In April, we talked about the potential benefits and savings in buying an “ugly duckling’ house like a 1950s rambler or ranch style home, which at first blush can be unattractive and outdated, but can be transformed into a beautiful swan with your own personal touches and style.
Now let’s take a look at the 1930s and 1940s colonial home, which is found in nearly all the neighborhoods of Northwest Washington and throughout the close-in Metro area. Some of the typical problems with this style of house from that period include low ceilings, small, non-insulated windows, utilitarian-looking brick exteriors and closet-sized kitchens and baths.
The good news is there are solutions for all of the problems generally faced with this style of house. You can paint the wall and ceiling colors the same white or off-white shades to trick the eye and create the illusion of higher ceilings. You will probably want to replace the old, non-thermo pane windows, which is an investment, but you can save a considerable amount of money by having the replacement windows made to fit into the existing sash openings. Keep the window treatments to a minimum to enhance the light and size of the window openings. A harsh brick exterior can be softened and made more personalized by adding wooden shutters and making sure the trim and shutter paint colors complement the grout color.

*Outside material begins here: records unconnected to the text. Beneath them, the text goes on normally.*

-- ==== Sys2Proof/Laws/State.lean ====
section
/-! SUPPORT. The laws of the state's updates: what each setter leaves of each field, and what a read of a unit, of an
object or of a byte gives after it. -/

namespace Sys2Proof.Machine

variable (s : State)

@[simp] theorem State.modCore_eq (c : Nat) (f : Core → Core) : s.modCore c f = s.setCore c (f (s.core c)) := rfl
@[simp] theorem State.modCluster_eq (c : Nat) (f : Cluster → Cluster) : s.modCluster c f = s.setCluster c (f (s.cluster c)) := rfl
@[simp] theorem State.modDomain_eq (c : Nat) (f : Domain → Domain) : s.modDomain c f = s.setDomain c (f (s.domain c)) := rfl
@[simp] theorem State.modPlinth_eq (c : Nat) (f : Plinth → Plinth) : s.modPlinth c f = s.setPlinth c (f (s.plinth c)) := rfl
@[simp] theorem State.modSaddle_eq (c : Nat) (f : Saddle → Saddle) : s.modSaddle c f = s.setSaddle c (f (s.saddle c)) := rfl
@[simp] theorem State.modLink_eq (c : Nat) (f : Link → Link) : s.modLink c f = s.setLink c (f (s.link c)) := rfl

/-! ### setCore -/

@[simp] theorem State.setCore_pending (c : Nat) (k : Core) : (s.setCore c k).pending = s.pending := rfl
@[simp] theorem State.setCore_fresh (c : Nat) (k : Core) : (s.setCore c k).fresh = s.fresh := rfl
@[simp] theorem State.setCore_nextId (c : Nat) (k : Core) : (s.setCore c k).nextId = s.nextId := rfl
@[simp] theorem State.setCore_clusters (c : Nat) (k : Core) : (s.setCore c k).clusters = s.clusters := rfl
@[simp] theorem State.setCore_domains (c : Nat) (k : Core) : (s.setCore c k).domains = s.domains := rfl
@[simp] theorem State.setCore_plinths (c : Nat) (k : Core) : (s.setCore c k).plinths = s.plinths := rfl
@[simp] theorem State.setCore_saddles (c : Nat) (k : Core) : (s.setCore c k).saddles = s.saddles := rfl
@[simp] theorem State.setCore_cairns (c : Nat) (k : Core) : (s.setCore c k).cairns = s.cairns := rfl
@[simp] theorem State.setCore_dram (c : Nat) (k : Core) : (s.setCore c k).dram = s.dram := rfl
@[simp] theorem State.setCore_poison (c : Nat) (k : Core) : (s.setCore c k).poison = s.poison := rfl
@[simp] theorem State.setCore_dramBad (c : Nat) (k : Core) : (s.setCore c k).dramBad = s.dramBad := rfl
@[simp] theorem State.setCore_dramSoft (c : Nat) (k : Core) : (s.setCore c k).dramSoft = s.dramSoft := rfl
@[simp] theorem State.setCore_reqs (c : Nat) (k : Core) : (s.setCore c k).reqs = s.reqs := rfl
@[simp] theorem State.setCore_answers (c : Nat) (k : Core) : (s.setCore c k).answers = s.answers := rfl
@[simp] theorem State.setCore_resend (c : Nat) (k : Core) : (s.setCore c k).resend = s.resend := rfl
@[simp] theorem State.setCore_epochHeld (c : Nat) (k : Core) : (s.setCore c k).epochHeld = s.epochHeld := rfl
@[simp] theorem State.setCore_remote (c : Nat) (k : Core) : (s.setCore c k).remote = s.remote := rfl
@[simp] theorem State.setCore_links (c : Nat) (k : Core) : (s.setCore c k).links = s.links := rfl
@[simp] theorem State.setCore_host (c : Nat) (k : Core) : (s.setCore c k).host = s.host := rfl
@[simp] theorem State.setCore_recovs (c : Nat) (k : Core) : (s.setCore c k).recovs = s.recovs := rfl
@[simp] theorem State.setCore_faultSeq (c : Nat) (k : Core) : (s.setCore c k).faultSeq = s.faultSeq := rfl
@[simp] theorem State.setCore_power (c : Nat) (k : Core) : (s.setCore c k).power = s.power := rfl
@[simp] theorem State.setCore_dict (c : Nat) (k : Core) : (s.setCore c k).dict = s.dict := rfl
@[simp] theorem State.setCore_inUse (c : Nat) (k : Core) : (s.setCore c k).inUse = s.inUse := rfl
@[simp] theorem State.setCore_sessions (c : Nat) (k : Core) : (s.setCore c k).sessions = s.sessions := rfl
@[simp] theorem State.setCore_holder (c : Nat) (k : Core) : (s.setCore c k).holder = s.holder := rfl
@[simp] theorem State.setCore_holderWord (c : Nat) (k : Core) : (s.setCore c k).holderWord = s.holderWord := rfl
@[simp] theorem State.setCore_lease (c : Nat) (k : Core) : (s.setCore c k).lease = s.lease := rfl
@[simp] theorem State.setCore_mailboxes (c : Nat) (k : Core) : (s.setCore c k).mailboxes = s.mailboxes := rfl
@[simp] theorem State.setCore_replies (c : Nat) (k : Core) : (s.setCore c k).replies = s.replies := rfl
@[simp] theorem State.setCore_netSent (c : Nat) (k : Core) : (s.setCore c k).netSent = s.netSent := rfl
@[simp] theorem State.setCore_mgrSent (c : Nat) (k : Core) : (s.setCore c k).mgrSent = s.mgrSent := rfl
@[simp] theorem State.setCore_flash (c : Nat) (k : Core) : (s.setCore c k).flash = s.flash := rfl
@[simp] theorem State.setCore_fuses (c : Nat) (k : Core) : (s.setCore c k).fuses = s.fuses := rfl
@[simp] theorem State.setCore_bist (c : Nat) (k : Core) : (s.setCore c k).bist = s.bist := rfl
@[simp] theorem State.setCore_halted (c : Nat) (k : Core) : (s.setCore c k).halted = s.halted := rfl
@[simp] theorem State.setCore_signQ (c : Nat) (k : Core) : (s.setCore c k).signQ = s.signQ := rfl
@[simp] theorem State.setCore_signWait (c : Nat) (k : Core) : (s.setCore c k).signWait = s.signWait := rfl
@[simp] theorem State.setCore_treeDue (c : Nat) (k : Core) : (s.setCore c k).treeDue = s.treeDue := rfl
@[simp] theorem State.setCore_heldDebug (c : Nat) (k : Core) : (s.setCore c k).heldDebug = s.heldDebug := rfl
@[simp] theorem State.setCore_linksUp (c : Nat) (k : Core) : (s.setCore c k).linksUp = s.linksUp := rfl
@[simp] theorem State.setCore_members (c : Nat) (k : Core) : (s.setCore c k).members = s.members := rfl
@[simp] theorem State.setCore_leaving (c : Nat) (k : Core) : (s.setCore c k).leaving = s.leaving := rfl
@[simp] theorem State.setCore_epochTable (c : Nat) (k : Core) : (s.setCore c k).epochTable = s.epochTable := rfl
@[simp] theorem State.setCore_reports (c : Nat) (k : Core) : (s.setCore c k).reports = s.reports := rfl
@[simp] theorem State.setCore_joining (c : Nat) (k : Core) : (s.setCore c k).joining = s.joining := rfl
@[simp] theorem State.setCore_routeWait (c : Nat) (k : Core) : (s.setCore c k).routeWait = s.routeWait := rfl
@[simp] theorem State.setCore_lost (c : Nat) (k : Core) : (s.setCore c k).lost = s.lost := rfl
@[simp] theorem State.setCore_sumWait (c : Nat) (k : Core) : (s.setCore c k).sumWait = s.sumWait := rfl
@[simp] theorem State.setCore_restores (c : Nat) (k : Core) : (s.setCore c k).restores = s.restores := rfl
@[simp] theorem State.setCore_restored (c : Nat) (k : Core) : (s.setCore c k).restored = s.restored := rfl
@[simp] theorem State.setCore_abandoned (c : Nat) (k : Core) : (s.setCore c k).abandoned = s.abandoned := rfl
@[simp] theorem State.setCore_parked (c : Nat) (k : Core) : (s.setCore c k).parked = s.parked := rfl
@[simp] theorem State.setCore_refugePorts (c : Nat) (k : Core) : (s.setCore c k).refugePorts = s.refugePorts := rfl
@[simp] theorem State.setCore_refugeRest (c : Nat) (k : Core) : (s.setCore c k).refugeRest = s.refugeRest := rfl
@[simp] theorem State.setCore_refuge (c : Nat) (k : Core) : (s.setCore c k).refuge = s.refuge := rfl
@[simp] theorem State.setCore_saveDir (c : Nat) (k : Core) : (s.setCore c k).saveDir = s.saveDir := rfl

@[simp] theorem State.setCore_setCore (c : Nat) (k : Core) (w : Core) :
    (s.setCore c k).setCore c w = s.setCore c w := by
  simp [State.setCore]

theorem State.setCore_core (c : Nat) (k : Core) (j : Nat) : (s.setCore c k).core j = if j = c then k else s.core j :=
  mget_mset coreDef s.cores c j k

@[simp] theorem State.setCore_core_same (c : Nat) (k : Core) : (s.setCore c k).core c = k :=
  mget_mset_same coreDef s.cores c k

theorem State.setCore_core_ne (c : Nat) (k : Core) (j : Nat) (h : j ≠ c) : (s.setCore c k).core j = s.core j :=
  mget_mset_ne coreDef s.cores c j k h

@[simp] theorem State.setCore_cluster_frame (c : Nat) (k : Core) (j : Nat) : (s.setCore c k).cluster j = s.cluster j := rfl
@[simp] theorem State.setCore_domain_frame (c : Nat) (k : Core) (j : Nat) : (s.setCore c k).domain j = s.domain j := rfl
@[simp] theorem State.setCore_plinth_frame (c : Nat) (k : Core) (j : Nat) : (s.setCore c k).plinth j = s.plinth j := rfl
@[simp] theorem State.setCore_saddle_frame (c : Nat) (k : Core) (j : Nat) : (s.setCore c k).saddle j = s.saddle j := rfl
@[simp] theorem State.setCore_cairn_frame (c : Nat) (k : Core) (j : Nat) : (s.setCore c k).cairn j = s.cairn j := rfl
@[simp] theorem State.setCore_link_frame (c : Nat) (k : Core) (j : Nat) : (s.setCore c k).link j = s.link j := rfl
@[simp] theorem State.setCore_session_frame (c : Nat) (k : Core) (j : Nat) : (s.setCore c k).session j = s.session j := rfl
@[simp] theorem State.setCore_mailbox_frame (c : Nat) (k : Core) (j : Nat) : (s.setCore c k).mailbox j = s.mailbox j := rfl
@[simp] theorem State.setCore_obj (c : Nat) (k : Core) (x y : Nat) : (s.setCore c k).obj x y = s.obj x y := rfl
@[simp] theorem State.setCore_byte (c : Nat) (k : Core) (j : Nat) : (s.setCore c k).byte j = s.byte j := rfl
@[simp] theorem State.setCore_beat (c : Nat) (k : Core) (j : Nat) : (s.setCore c k).beat j = s.beat j := rfl

/-! ### setCluster -/

@[simp] theorem State.setCluster_pending (k : Nat) (v : Cluster) : (s.setCluster k v).pending = s.pending := rfl
@[simp] theorem State.setCluster_fresh (k : Nat) (v : Cluster) : (s.setCluster k v).fresh = s.fresh := rfl
@[simp] theorem State.setCluster_nextId (k : Nat) (v : Cluster) : (s.setCluster k v).nextId = s.nextId := rfl
@[simp] theorem State.setCluster_cores (k : Nat) (v : Cluster) : (s.setCluster k v).cores = s.cores := rfl
@[simp] theorem State.setCluster_domains (k : Nat) (v : Cluster) : (s.setCluster k v).domains = s.domains := rfl
@[simp] theorem State.setCluster_plinths (k : Nat) (v : Cluster) : (s.setCluster k v).plinths = s.plinths := rfl
@[simp] theorem State.setCluster_saddles (k : Nat) (v : Cluster) : (s.setCluster k v).saddles = s.saddles := rfl
@[simp] theorem State.setCluster_cairns (k : Nat) (v : Cluster) : (s.setCluster k v).cairns = s.cairns := rfl
@[simp] theorem State.setCluster_dram (k : Nat) (v : Cluster) : (s.setCluster k v).dram = s.dram := rfl
@[simp] theorem State.setCluster_poison (k : Nat) (v : Cluster) : (s.setCluster k v).poison = s.poison := rfl
@[simp] theorem State.setCluster_dramBad (k : Nat) (v : Cluster) : (s.setCluster k v).dramBad = s.dramBad := rfl
@[simp] theorem State.setCluster_dramSoft (k : Nat) (v : Cluster) : (s.setCluster k v).dramSoft = s.dramSoft := rfl
@[simp] theorem State.setCluster_reqs (k : Nat) (v : Cluster) : (s.setCluster k v).reqs = s.reqs := rfl
@[simp] theorem State.setCluster_answers (k : Nat) (v : Cluster) : (s.setCluster k v).answers = s.answers := rfl
@[simp] theorem State.setCluster_resend (k : Nat) (v : Cluster) : (s.setCluster k v).resend = s.resend := rfl
@[simp] theorem State.setCluster_epochHeld (k : Nat) (v : Cluster) : (s.setCluster k v).epochHeld = s.epochHeld := rfl
@[simp] theorem State.setCluster_remote (k : Nat) (v : Cluster) : (s.setCluster k v).remote = s.remote := rfl
@[simp] theorem State.setCluster_links (k : Nat) (v : Cluster) : (s.setCluster k v).links = s.links := rfl
@[simp] theorem State.setCluster_host (k : Nat) (v : Cluster) : (s.setCluster k v).host = s.host := rfl
@[simp] theorem State.setCluster_recovs (k : Nat) (v : Cluster) : (s.setCluster k v).recovs = s.recovs := rfl
@[simp] theorem State.setCluster_faultSeq (k : Nat) (v : Cluster) : (s.setCluster k v).faultSeq = s.faultSeq := rfl
@[simp] theorem State.setCluster_power (k : Nat) (v : Cluster) : (s.setCluster k v).power = s.power := rfl
@[simp] theorem State.setCluster_dict (k : Nat) (v : Cluster) : (s.setCluster k v).dict = s.dict := rfl
@[simp] theorem State.setCluster_inUse (k : Nat) (v : Cluster) : (s.setCluster k v).inUse = s.inUse := rfl
@[simp] theorem State.setCluster_sessions (k : Nat) (v : Cluster) : (s.setCluster k v).sessions = s.sessions := rfl
@[simp] theorem State.setCluster_holder (k : Nat) (v : Cluster) : (s.setCluster k v).holder = s.holder := rfl
@[simp] theorem State.setCluster_holderWord (k : Nat) (v : Cluster) : (s.setCluster k v).holderWord = s.holderWord := rfl
@[simp] theorem State.setCluster_lease (k : Nat) (v : Cluster) : (s.setCluster k v).lease = s.lease := rfl
@[simp] theorem State.setCluster_mailboxes (k : Nat) (v : Cluster) : (s.setCluster k v).mailboxes = s.mailboxes := rfl
@[simp] theorem State.setCluster_replies (k : Nat) (v : Cluster) : (s.setCluster k v).replies = s.replies := rfl
@[simp] theorem State.setCluster_netSent (k : Nat) (v : Cluster) : (s.setCluster k v).netSent = s.netSent := rfl
@[simp] theorem State.setCluster_mgrSent (k : Nat) (v : Cluster) : (s.setCluster k v).mgrSent = s.mgrSent := rfl
@[simp] theorem State.setCluster_flash (k : Nat) (v : Cluster) : (s.setCluster k v).flash = s.flash := rfl
@[simp] theorem State.setCluster_fuses (k : Nat) (v : Cluster) : (s.setCluster k v).fuses = s.fuses := rfl
@[simp] theorem State.setCluster_bist (k : Nat) (v : Cluster) : (s.setCluster k v).bist = s.bist := rfl
@[simp] theorem State.setCluster_halted (k : Nat) (v : Cluster) : (s.setCluster k v).halted = s.halted := rfl
@[simp] theorem State.setCluster_signQ (k : Nat) (v : Cluster) : (s.setCluster k v).signQ = s.signQ := rfl
@[simp] theorem State.setCluster_signWait (k : Nat) (v : Cluster) : (s.setCluster k v).signWait = s.signWait := rfl
@[simp] theorem State.setCluster_treeDue (k : Nat) (v : Cluster) : (s.setCluster k v).treeDue = s.treeDue := rfl
@[simp] theorem State.setCluster_heldDebug (k : Nat) (v : Cluster) : (s.setCluster k v).heldDebug = s.heldDebug := rfl
@[simp] theorem State.setCluster_linksUp (k : Nat) (v : Cluster) : (s.setCluster k v).linksUp = s.linksUp := rfl
@[simp] theorem State.setCluster_members (k : Nat) (v : Cluster) : (s.setCluster k v).members = s.members := rfl
@[simp] theorem State.setCluster_leaving (k : Nat) (v : Cluster) : (s.setCluster k v).leaving = s.leaving := rfl
@[simp] theorem State.setCluster_epochTable (k : Nat) (v : Cluster) : (s.setCluster k v).epochTable = s.epochTable := rfl
@[simp] theorem State.setCluster_reports (k : Nat) (v : Cluster) : (s.setCluster k v).reports = s.reports := rfl
@[simp] theorem State.setCluster_joining (k : Nat) (v : Cluster) : (s.setCluster k v).joining = s.joining := rfl
@[simp] theorem State.setCluster_routeWait (k : Nat) (v : Cluster) : (s.setCluster k v).routeWait = s.routeWait := rfl
@[simp] theorem State.setCluster_lost (k : Nat) (v : Cluster) : (s.setCluster k v).lost = s.lost := rfl
@[simp] theorem State.setCluster_sumWait (k : Nat) (v : Cluster) : (s.setCluster k v).sumWait = s.sumWait := rfl
@[simp] theorem State.setCluster_restores (k : Nat) (v : Cluster) : (s.setCluster k v).restores = s.restores := rfl
@[simp] theorem State.setCluster_restored (k : Nat) (v : Cluster) : (s.setCluster k v).restored = s.restored := rfl
@[simp] theorem State.setCluster_abandoned (k : Nat) (v : Cluster) : (s.setCluster k v).abandoned = s.abandoned := rfl
@[simp] theorem State.setCluster_parked (k : Nat) (v : Cluster) : (s.setCluster k v).parked = s.parked := rfl
@[simp] theorem State.setCluster_refugePorts (k : Nat) (v : Cluster) : (s.setCluster k v).refugePorts = s.refugePorts := rfl
@[simp] theorem State.setCluster_refugeRest (k : Nat) (v : Cluster) : (s.setCluster k v).refugeRest = s.refugeRest := rfl
@[simp] theorem State.setCluster_refuge (k : Nat) (v : Cluster) : (s.setCluster k v).refuge = s.refuge := rfl
@[simp] theorem State.setCluster_saveDir (k : Nat) (v : Cluster) : (s.setCluster k v).saveDir = s.saveDir := rfl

Landscaping is to a house what makeup is to a face, so use it to enhance what the house already has going for it. You can also accentuate the stately appearance of the colonial-style house by adding decorative fencing on both sides of the house up to the garage or side lot lines. If you have the space, add a decorative garden trellis over the fence gate. Adding a small porch roof with brackets or columns over the front door will make the house look better “dressed” and more welcoming, as well as provide shelter from the rain when your guests come to call.
You can make up for the lack of a family room and an adequate master bath with a single, well-placed two-story addition on the back of the house. The original kitchen should be located at the back of the house for this plan to work. Instead of paying too much for a lot of square footage, opt for less space that is well designed and has good flow, storage space and ample natural light. An addition can also provide the space to add convenience and functionality to the house at the same time.
For example, if the house is missing a first floor powder room and a coat closet, include them in the new addition. Make the best use of space by opening the kitchen to the family room and separating the two with a well-designed island that can double as cooking space and a counter for seating. This will probably become the central gathering area in your home, whether it’s being used for everyday use, or when it becomes the bar and entertainment area for a party.
On the second floor of the addition, incorporate one of the existing small bedrooms to become the new walk-in closet and part of the master bath for the new master suite. Remember, when you are considering spending money on improving your home, the kitchen and the master suite are the two places that will bring you the best return on your renovating dollars. While you may want to splurge on a fixture or appliance, they have to be appropriate in terms of size. You don’t want to choose an oversized tub or refrigerator that will ruin the design and feel of the new spaces.
This sounds like a lot of work, but it’s worth doing. Remember that location is the key word in real estate investments, and if the price is right, it will be worth taking the money you saved by buying the ugly duckling on the block, and turning it into your very own dream house.